** Extracted data entries **
━━━━━━━━━━━━━━━━
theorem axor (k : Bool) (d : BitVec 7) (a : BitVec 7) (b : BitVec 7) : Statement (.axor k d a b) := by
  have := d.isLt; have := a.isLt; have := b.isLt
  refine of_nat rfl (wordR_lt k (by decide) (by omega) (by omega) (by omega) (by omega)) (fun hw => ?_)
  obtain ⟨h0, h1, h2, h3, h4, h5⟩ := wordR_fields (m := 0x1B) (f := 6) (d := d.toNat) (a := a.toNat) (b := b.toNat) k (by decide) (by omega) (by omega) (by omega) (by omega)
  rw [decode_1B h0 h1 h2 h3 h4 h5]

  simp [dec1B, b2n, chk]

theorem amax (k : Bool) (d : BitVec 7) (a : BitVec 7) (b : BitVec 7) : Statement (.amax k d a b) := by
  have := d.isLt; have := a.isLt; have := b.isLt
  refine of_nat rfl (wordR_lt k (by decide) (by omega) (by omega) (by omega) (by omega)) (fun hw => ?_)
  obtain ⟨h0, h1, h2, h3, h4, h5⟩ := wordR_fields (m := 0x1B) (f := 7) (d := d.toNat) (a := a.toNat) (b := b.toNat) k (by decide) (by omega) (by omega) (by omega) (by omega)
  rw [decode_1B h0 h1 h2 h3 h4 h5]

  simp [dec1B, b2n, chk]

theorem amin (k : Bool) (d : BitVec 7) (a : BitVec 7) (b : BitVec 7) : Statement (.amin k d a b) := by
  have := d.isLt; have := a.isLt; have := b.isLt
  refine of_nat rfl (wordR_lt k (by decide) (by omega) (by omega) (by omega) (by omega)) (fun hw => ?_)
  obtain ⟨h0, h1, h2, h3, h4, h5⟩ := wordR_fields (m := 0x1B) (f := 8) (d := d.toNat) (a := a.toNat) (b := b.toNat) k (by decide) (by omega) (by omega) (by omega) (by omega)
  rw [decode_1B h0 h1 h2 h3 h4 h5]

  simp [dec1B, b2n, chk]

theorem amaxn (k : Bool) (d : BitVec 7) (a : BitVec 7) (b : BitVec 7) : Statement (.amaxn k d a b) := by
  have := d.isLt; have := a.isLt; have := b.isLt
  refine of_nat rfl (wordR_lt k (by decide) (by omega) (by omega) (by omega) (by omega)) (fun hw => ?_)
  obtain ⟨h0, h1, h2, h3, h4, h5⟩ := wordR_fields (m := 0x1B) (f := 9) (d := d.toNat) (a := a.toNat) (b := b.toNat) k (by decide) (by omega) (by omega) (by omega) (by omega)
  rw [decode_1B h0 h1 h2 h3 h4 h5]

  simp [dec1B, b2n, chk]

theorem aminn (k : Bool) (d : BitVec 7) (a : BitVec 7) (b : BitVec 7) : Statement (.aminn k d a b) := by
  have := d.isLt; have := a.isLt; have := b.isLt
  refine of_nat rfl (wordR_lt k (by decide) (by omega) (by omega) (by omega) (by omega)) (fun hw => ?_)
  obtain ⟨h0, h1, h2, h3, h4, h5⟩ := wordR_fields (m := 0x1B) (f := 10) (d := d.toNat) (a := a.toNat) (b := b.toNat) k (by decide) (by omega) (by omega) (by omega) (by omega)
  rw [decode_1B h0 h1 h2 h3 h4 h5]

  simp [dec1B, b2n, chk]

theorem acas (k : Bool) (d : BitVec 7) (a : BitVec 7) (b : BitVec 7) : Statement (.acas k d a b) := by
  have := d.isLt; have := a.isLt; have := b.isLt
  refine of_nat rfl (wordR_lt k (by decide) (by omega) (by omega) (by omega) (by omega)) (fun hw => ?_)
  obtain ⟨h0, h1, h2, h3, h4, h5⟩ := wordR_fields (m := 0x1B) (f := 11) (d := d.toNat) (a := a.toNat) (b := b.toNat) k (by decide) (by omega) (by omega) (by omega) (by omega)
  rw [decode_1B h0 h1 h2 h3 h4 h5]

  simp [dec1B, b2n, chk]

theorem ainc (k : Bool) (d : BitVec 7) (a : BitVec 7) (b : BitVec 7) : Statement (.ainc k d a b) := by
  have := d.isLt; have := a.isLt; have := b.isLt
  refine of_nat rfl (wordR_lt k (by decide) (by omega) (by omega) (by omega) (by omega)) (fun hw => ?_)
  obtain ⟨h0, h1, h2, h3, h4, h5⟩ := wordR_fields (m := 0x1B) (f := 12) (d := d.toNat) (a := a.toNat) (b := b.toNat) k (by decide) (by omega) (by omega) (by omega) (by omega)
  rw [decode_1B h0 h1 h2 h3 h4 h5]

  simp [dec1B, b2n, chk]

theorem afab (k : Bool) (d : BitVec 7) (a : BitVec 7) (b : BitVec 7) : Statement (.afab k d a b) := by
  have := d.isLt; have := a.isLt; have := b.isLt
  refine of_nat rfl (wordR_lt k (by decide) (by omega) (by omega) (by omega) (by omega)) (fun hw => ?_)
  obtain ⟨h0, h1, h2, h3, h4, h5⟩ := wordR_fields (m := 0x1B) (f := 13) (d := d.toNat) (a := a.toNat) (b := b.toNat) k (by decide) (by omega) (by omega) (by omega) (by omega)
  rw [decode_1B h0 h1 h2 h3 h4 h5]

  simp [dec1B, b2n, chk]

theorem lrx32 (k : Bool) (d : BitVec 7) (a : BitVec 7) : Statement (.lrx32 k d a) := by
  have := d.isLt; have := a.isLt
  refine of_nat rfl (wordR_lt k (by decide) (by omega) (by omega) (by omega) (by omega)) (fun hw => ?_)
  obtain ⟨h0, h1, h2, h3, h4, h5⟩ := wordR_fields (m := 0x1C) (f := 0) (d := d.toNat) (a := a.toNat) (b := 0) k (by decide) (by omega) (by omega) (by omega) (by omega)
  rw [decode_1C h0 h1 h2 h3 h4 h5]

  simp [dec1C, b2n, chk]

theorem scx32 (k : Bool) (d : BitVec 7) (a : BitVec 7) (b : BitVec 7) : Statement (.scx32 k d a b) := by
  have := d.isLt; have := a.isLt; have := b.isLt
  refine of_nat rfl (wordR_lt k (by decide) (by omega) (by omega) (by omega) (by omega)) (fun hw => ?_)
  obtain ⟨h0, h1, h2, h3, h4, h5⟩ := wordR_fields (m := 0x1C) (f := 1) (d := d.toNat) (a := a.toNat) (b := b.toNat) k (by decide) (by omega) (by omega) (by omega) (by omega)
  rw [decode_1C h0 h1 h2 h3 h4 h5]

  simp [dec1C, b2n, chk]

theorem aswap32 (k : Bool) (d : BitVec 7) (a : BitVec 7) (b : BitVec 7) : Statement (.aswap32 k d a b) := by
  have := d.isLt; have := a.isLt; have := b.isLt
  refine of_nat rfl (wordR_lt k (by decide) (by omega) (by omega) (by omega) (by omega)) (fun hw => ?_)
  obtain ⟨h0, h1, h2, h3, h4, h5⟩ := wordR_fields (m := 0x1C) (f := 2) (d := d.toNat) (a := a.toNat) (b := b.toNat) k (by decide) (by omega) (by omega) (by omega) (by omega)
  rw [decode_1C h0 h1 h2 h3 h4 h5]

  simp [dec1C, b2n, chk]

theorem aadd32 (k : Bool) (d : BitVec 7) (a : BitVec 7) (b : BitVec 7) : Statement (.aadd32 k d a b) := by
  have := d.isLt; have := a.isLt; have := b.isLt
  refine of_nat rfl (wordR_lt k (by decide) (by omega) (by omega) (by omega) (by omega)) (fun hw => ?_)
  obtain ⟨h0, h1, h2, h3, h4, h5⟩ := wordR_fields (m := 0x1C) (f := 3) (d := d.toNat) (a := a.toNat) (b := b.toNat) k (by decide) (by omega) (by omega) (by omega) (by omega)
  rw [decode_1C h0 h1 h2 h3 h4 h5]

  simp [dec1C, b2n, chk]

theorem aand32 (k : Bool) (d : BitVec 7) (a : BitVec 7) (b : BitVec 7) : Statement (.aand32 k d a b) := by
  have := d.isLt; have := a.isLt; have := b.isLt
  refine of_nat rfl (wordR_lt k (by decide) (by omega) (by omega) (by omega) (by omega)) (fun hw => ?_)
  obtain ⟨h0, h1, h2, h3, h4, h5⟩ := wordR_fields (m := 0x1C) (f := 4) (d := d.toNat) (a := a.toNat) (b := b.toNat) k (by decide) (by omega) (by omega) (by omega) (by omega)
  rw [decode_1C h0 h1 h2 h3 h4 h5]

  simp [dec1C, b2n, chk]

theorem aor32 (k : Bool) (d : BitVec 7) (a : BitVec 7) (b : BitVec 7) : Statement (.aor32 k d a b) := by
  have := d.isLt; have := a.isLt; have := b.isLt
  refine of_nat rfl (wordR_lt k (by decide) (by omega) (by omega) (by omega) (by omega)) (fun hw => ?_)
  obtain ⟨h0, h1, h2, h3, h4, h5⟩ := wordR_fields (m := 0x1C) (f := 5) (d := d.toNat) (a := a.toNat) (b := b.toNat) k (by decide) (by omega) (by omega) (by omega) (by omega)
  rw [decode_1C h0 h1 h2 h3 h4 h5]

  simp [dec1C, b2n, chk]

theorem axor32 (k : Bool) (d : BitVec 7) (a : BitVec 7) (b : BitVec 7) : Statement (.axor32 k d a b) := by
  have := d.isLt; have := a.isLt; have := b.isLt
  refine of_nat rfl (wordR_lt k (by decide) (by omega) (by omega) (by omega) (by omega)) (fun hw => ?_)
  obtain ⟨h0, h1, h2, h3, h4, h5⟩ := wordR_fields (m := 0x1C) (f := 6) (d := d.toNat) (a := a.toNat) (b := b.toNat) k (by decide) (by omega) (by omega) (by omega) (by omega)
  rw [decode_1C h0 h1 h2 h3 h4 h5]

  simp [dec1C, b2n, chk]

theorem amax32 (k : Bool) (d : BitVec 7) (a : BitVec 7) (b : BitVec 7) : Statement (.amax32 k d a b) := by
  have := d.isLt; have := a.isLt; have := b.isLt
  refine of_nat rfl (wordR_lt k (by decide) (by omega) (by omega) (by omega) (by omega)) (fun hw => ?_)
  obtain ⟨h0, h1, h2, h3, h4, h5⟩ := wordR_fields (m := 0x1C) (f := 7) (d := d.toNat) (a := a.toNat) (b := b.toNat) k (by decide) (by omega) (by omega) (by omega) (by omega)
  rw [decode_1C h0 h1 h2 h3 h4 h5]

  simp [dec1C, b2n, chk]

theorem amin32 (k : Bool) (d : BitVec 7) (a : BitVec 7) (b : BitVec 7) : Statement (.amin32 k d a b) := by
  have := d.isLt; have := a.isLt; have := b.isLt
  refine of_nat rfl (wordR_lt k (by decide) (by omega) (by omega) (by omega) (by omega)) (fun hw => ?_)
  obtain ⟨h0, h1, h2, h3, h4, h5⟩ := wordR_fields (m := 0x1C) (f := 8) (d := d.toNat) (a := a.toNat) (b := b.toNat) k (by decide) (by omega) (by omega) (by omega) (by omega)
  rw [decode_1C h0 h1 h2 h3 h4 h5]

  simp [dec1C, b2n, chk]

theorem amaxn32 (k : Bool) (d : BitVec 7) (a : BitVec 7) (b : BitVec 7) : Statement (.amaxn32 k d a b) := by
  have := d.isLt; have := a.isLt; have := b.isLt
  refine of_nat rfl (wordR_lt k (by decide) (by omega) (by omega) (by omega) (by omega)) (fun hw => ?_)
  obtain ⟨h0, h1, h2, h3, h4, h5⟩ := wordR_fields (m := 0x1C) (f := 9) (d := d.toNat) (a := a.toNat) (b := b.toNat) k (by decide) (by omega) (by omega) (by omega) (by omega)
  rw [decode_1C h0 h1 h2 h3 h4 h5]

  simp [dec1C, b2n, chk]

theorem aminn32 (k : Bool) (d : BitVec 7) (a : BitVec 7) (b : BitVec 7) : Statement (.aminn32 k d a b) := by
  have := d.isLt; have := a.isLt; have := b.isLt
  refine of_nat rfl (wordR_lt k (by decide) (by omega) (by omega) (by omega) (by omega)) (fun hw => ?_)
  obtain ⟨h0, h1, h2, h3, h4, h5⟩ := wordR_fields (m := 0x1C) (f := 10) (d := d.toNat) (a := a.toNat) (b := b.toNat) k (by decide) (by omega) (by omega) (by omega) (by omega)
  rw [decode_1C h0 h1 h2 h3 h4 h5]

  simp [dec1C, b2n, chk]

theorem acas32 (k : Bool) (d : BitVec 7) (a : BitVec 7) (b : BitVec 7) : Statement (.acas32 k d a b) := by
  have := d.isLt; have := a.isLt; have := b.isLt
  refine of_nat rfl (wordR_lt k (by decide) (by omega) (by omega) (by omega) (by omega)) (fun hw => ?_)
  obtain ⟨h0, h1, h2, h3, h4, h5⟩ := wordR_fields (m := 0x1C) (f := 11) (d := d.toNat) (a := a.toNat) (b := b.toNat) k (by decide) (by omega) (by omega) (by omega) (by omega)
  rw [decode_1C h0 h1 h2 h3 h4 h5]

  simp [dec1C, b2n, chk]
━━━━━━━━━━━━━━━━
** Task directions **
From the entries above, give again exactly the lines running from the line with "0x1C) (f := 8)" to the line with "theorem amaxn32 (k"; include both of those lines.

** Answer to this problem **
  obtain ⟨h0, h1, h2, h3, h4, h5⟩ := wordR_fields (m := 0x1C) (f := 8) (d := d.toNat) (a := a.toNat) (b := b.toNat) k (by decide) (by omega) (by omega) (by omega) (by omega)
  rw [decode_1C h0 h1 h2 h3 h4 h5]

  simp [dec1C, b2n, chk]

theorem amaxn32 (k : Bool) (d : BitVec 7) (a : BitVec 7) (b : BitVec 7) : Statement (.amaxn32 k d a b) := by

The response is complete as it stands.